Let $A= \{0,1\}$ and let $\neg \colon A\to A$ be the negation operation ($\neg 0=1$ and $\neg 1=0$). A single $n$-ary operation $f(x_1,\ldots,x_n)$ on $A$ generates all operations on $A$ if and only if:

• $f(x,x,\ldots,x) = \neg x$ for $x\in A$, and
  
• $f$ does not commute with $\neg $. (This means: there exists $\bar{a}\in A^n$ such that $\neg f(a_1,\ldots,a_n)\neq f(\neg a_1,\neg a_2,\ldots,\neg a_n)$.)

You can derive this fact from the main result of

Completeness in finite algebras with a single operation
G. Rousseau.
Proc. Amer. Math.

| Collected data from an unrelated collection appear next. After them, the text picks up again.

/-- A latency-critical bay with room before its next start lends: it is marked, and best-effort bays take groups of its free
cores alone; without room nothing happens (R290, R291). RECLAIM_START marks every group on its cores; RECLAIM_COMPLETE takes
the marked ones that stand at a preemption point back, their cores reset, clock-gated and with their memories as they were
(R288, R292, Table 12.4). BE_SLICE_END frees its group at a preemption point, and keeps a running step's sequencers in the
spill areas (R287, R288). -/
def Obligations.CoresAreLentAndComeBack : Prop :=
  ∀ (s : State) (i : Nat) (b : Bay), bayOf s i = some b →
    (b.attr.cls = 0 → b.attr.lend ≠ 0 → b.running = false → b.destroying = none → stepsRun s = true →
      (∀ at1, nextStart s b = some at1 → at1 < b.commitAt + 705000 ∨ at1 < s.now + 235000 →
        exec (.coreLend i) s = .next s) ∧
      ((∀ at1, nextStart s b = some at1 → b.commitAt + 705000 ≤ at1 ∧ s.now + 235000 ≤ at1) →
        ∃ t, exec (.coreLend i) s = .next t ∧ { t with bays := [] } = { s with bays := [] } ∧
          ∀ j x, bayOf s j = some x → ∃ gs : List Group,
            bayOf t j = some { x with
              lent := x.lent || decide (j = i), groups := x.groups ++ gs, nextGroup := x.nextGroup + gs.length } ∧
            ∀ g, g ∈ gs → g.lender = some i ∧ (∀ c, c ∈ g.cores → c ∈ lendable s i b) ∧ g.yealm = none ∧
              g.stepping = false ∧ g.reclaim = false ∧ g.rot = x.rot ∧ g.since = s.now ∧ x.attr.cls ≠ 0 ∧ s.power.alarm = false)) ∧
    (∃ t, exec (.reclaimStart i) s = .next t ∧ { t with bays := [] } = { s with bays := [] } ∧
      ∀ j, bayOf t j = (bayOf s j).map (fun x => { x with groups := x.groups.map (fun g =>
        { g with reclaim := g.reclaim || decide (g.lender = some i) }) })) ∧
    (∀ cycles, tsorted none s.bays = true → tsorted none s.cores = true →
      let back (j : Nat) (g : Group) : Prop :=
        ∃ x, bayOf s j = some x ∧ g ∈ x.groups ∧ g.lender = some i ∧ g.reclaim = true ∧ groupAtPoint s j g = true
      ∃ t, exec (.reclaimComplete i cycles) s = .next t ∧
        (∀ j x g, bayOf t j = some x → g ∈ x.groups → ¬ back j g) ∧
        (∀ j x g, bayOf s j = some x → g ∈ x.groups → (∀ h, back j h → h.gid ≠ g.gid) →
          ∃ z, bayOf t j = some z ∧ g ∈ z.groups) ∧
        (∀ j g c, back j g → c ∈ g.cores →
          Stopped { coreOf s c with sems := [], rings := [], descs := [], gated := true } (coreOf t c)) ∧
        (∀ c, (∀ j g, back j g → c ∉ g.cores ∧
            ∀ k, (coreOf s c).ctx = some k → ¬ (k.bay = j ∧ k.group = g.gid)) → coreOf t c = coreOf s c) ∧
        ((∀ j x g, bayOf s j = some x → g ∈ x.groups → g.lender = some i → back j g) →
          ∃ x, bayOf t i = some x ∧ x.lent = false) ∧
        t.mesh = s.mesh ∧ sameBut s t) ∧
    (∀ gid overrun g, b.groups.find? (fun h => h.gid = gid) = some g → g.yealm = none ∨ groupAtPoint s i g = false →
      exec (.beSliceEnd i gid overrun) s = .next s) ∧
    (∀ gid overrun g y v, b.groups.find? (fun h => h.gid = gid) = some g → g.yealm = some y → yealmOf s y = some v →
      tsorted none s.cores = true → groupAtPoint s i g = true →
      let mine (c : Nat) : Bool := worksFor s i gid c
      ∃ t, exec (.beSliceEnd i gid overrun) s = .next t ∧
        bayOf t i = some { b with
          groups := b.groups.map (fun h => if h.gid = gid then { h with yealm := none, stepping := false } else h)
          counters := cntAdd b.counters 7 48 overrun } ∧
        (∀ j, j ≠ i → bayOf t j = bayOf s j) ∧ (∀ k, k ≠ y → yealmOf t k = yealmOf s k) ∧
        (∀ c, mine c = false ∨ g.stepping = false → coreOf t c = coreOf s c) ∧
        (g.stepping = false → yealmOf t y = some { v with overrun := overrun } ∧ t.spills = s.spills) ∧
        (g.stepping = true →
          yealmOf t y = some { v with overrun := overrun, spilled := some ((workCores s i gid).length, g.variant) } ∧
          ∀ c k, (coreOf s c).ctx = some k → mine c = true →
            Stopped (coreOf s c) (coreOf t c) ∧
              ((∀ e q, (coreOf s e).ctx = some q → mine e = true → q.idx = k.idx → e = c) →
                let kept := tget coreD s.spills (y * 64 + k.idx)
                tget coreD t.spills (y * 64 + k.idx) = { coreOf s c with spad := kept.spad, acc := kept.acc })) ∧
        t.mesh = s.mesh ∧ sameBut s t)

/-- A bay's bulk transfers move in pieces of 256 KiB, one at a time, each started in a reserve window that is open (R212): a
finished piece leaves the rest to move; the last one of a ring brings its entries to the consumer's ring, as many as have room
there (R212, R253, R256; which session takes them is the model's choice, log entry 92), of a bind puts the bay's copy in
place and answers (R211, R272), of an ATTACH whose area lies in the bay already accepts it (R156), of a page reload
mends the page (R211), and of an export sends the state image (R158). -/
def Obligations.BulkTransfersMoveInPieces : Prop :=
  ∀ (s : State) (i : Nat) (b : Bay) (k : Bulk) (rest : List Bulk), bayOf s i = some b → b.bulk = k :: rest →
    let Queue (t : State) (l : List Bulk) : Prop := bayOf t i = some { b with bulk := l } ∧ ∀ j, j ≠ i → bayOf t j = bayOf s j
    (k.running = true ∨ bulkOpen s i k = false ∨ s.fault.isSome = true → exec (.reserveWindowPiece i) s = .next s) ∧
    (k.running = false → bulkOpen s i k = true → s.fault = none →
      ∃ t, exec (.reserveWindowPiece i) s = .next t ∧ Queue t ({ k with running := true } :: rest) ∧
        { t with bays := [] } = { s with bays := [] }) ∧
    (k.running = false → exec (.bulkTransferPieceDone i) s = .next s) ∧
    (k.running = true → 262144 < k.left →
      ∃ t, exec (.bulkTransferPieceDone i) s = .next t ∧
        Queue t ({ k with running := false, left := k.left - 262144 } :: rest) ∧ { t with bays := [] } = { s with bays := [] }) ∧
    (k.running = true → k.left ≤ 262144 →
      (∀ j r, k.kind = .ringCarry j r → carryTarget s j r = none →
        ∃ t, exec (.bulkTransferPieceDone i) s = .next t ∧ Queue t rest ∧ { t with bays := [] } = { s with bays := [] }) ∧
      (∀ j r x bay e y, k.kind = .ringCarry j r → sessOf s j = some x → carryTarget s j r = some (bay, e) → e ≠ j →
        sessOf s e = some y →
        let g := sringOf x r
        let h := { sringOf y r with dir := 0 }
        let n := cnt32 (planPtr (sessActive s x) g) g.io
        let m := min n (h.entries - cnt32 h.io (planPtr (sessActive s y) h))
        ∃ t, exec (.bulkTransferPieceDone i) s = .next t ∧
          Queue t (rest ++ (if m < n then
            [{ kind := .ringCarry j r, left := (n - m) * g.entryBytes, running := false, resp := k.resp }] else [])) ∧
          sessOf t j = some (putRing x r { g with io := (g.io + m) % 4294967296 }) ∧
          sessOf t e = some (putRing y r (ringPush h ((List.range m).map (fun q => entryGet g (g.io + q))))) ∧
          (∀ q, q ≠ j → q ≠ e → sessOf t q = sessOf s q) ∧
          { t with bays := [], sessions := [] } = { s with bays := [], sessions := [] }) ∧
      (∀ build plan rt d, k.kind = .planCopy build plan → k.resp = some rt → awaits s rt = true → buildOf s build = some d →
        ∃ t, exec (.bulkTransferPieceDone i) s = .next t ∧
          bayOf t i = some { b with bulk := rest, plans := b.plans.map (fun p =>
            { p with ready := p.ready || decide (p.build = build ∧ p.plan = plan) }) } ∧
          (∀ j, j ≠ i → bayOf t j = bayOf s j) ∧
          t.builds = s.builds.map (fun x => if x.id = build ∧ needsCopy d i b.attr.channelMask = true then
            { x with copies := x.copies ++ [{ kind := 2 + i, channels := b.attr.channelMask, written := [], badPages := []
                                              base := placeAt (maskBits 48 b.attr.channelMask) s.fresh d.image.length }] }
            else x) ∧
          { t.bare with bays := [], builds := [], channels := [], slices := [] } =
            { s.bare with bays := [], builds := [], channels := [], slices := [] } ∧ Responded rt stOk [] s t) ∧
      (∀ j rt x a, k.kind = .attachMove j (some i) → k.resp = some rt → awaits s rt = true → sessOf s j = some x →
        x.attach = some a →
        ∃ t, exec (.bulkTransferPieceDone i) s = .next t ∧ Queue t rest ∧
          sessOf t j = some { x with attach := some { a with ready := true } } ∧ (∀ e, e ≠ j → sessOf t e = sessOf s e) ∧
          { t.bare with bays := [], sessions := [] } = { s.bare with bays := [], sessions := [] } ∧
          Responded rt stOk (le 8 (s.chunk + 1)) s t) ∧
      (∀ id c page rt, k.kind = .pageReload id c page → k.resp = some rt → awaits s rt = true →
        let u := modBay s i (fun b => { b with bulk := rest })
        (∀ e, e ∈ u.bays → ∀ q, q ∈ e.2.bulk → q.resp ≠ some rt) →
        ∃ t, exec (.bulkTransferPieceDone i) s = .next t ∧ t.bare = (pageMended u id c page).bare ∧
          Responded rt stOk (le 8 65536) s t) ∧
      (∀ j rt x, k.kind = .sessionExport j → k.resp = some rt → awaits s rt = true → sessOf s j = some x → x.attach = none →
        ∃ t, exec (.bulkTransferPieceDone i) s = .next t ∧ Queue t rest ∧
          { t.bare with bays := [], channels := [] } = { s.bare with bays := [], channels := [] } ∧
          Responded rt stOk (exportBody s x) s t))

Soc. 18 (1967), 1009-1013

The number of $n$-ary operations on $A=\{0,1\}$ which satisfy both conditions is $2^{(2^n-2)}-2^{(2^{n-1}-1)}$. Thus, there are $0$ unary operations on $A$ that generate all operations on $A$, $2$ binary operations on $A$ that generate all operations on $A$ (NAND and NOR), $56$ ternary operations on $A$ that generate all operations on $A$, ETC. One example of a ternary operation on $A$ that generates all operations on $A$, and which is different from NAND and NOR, is NOR$(x_1,x_2,x_3)\vee (x_1\wedge x_2\wedge \neg x_3)$.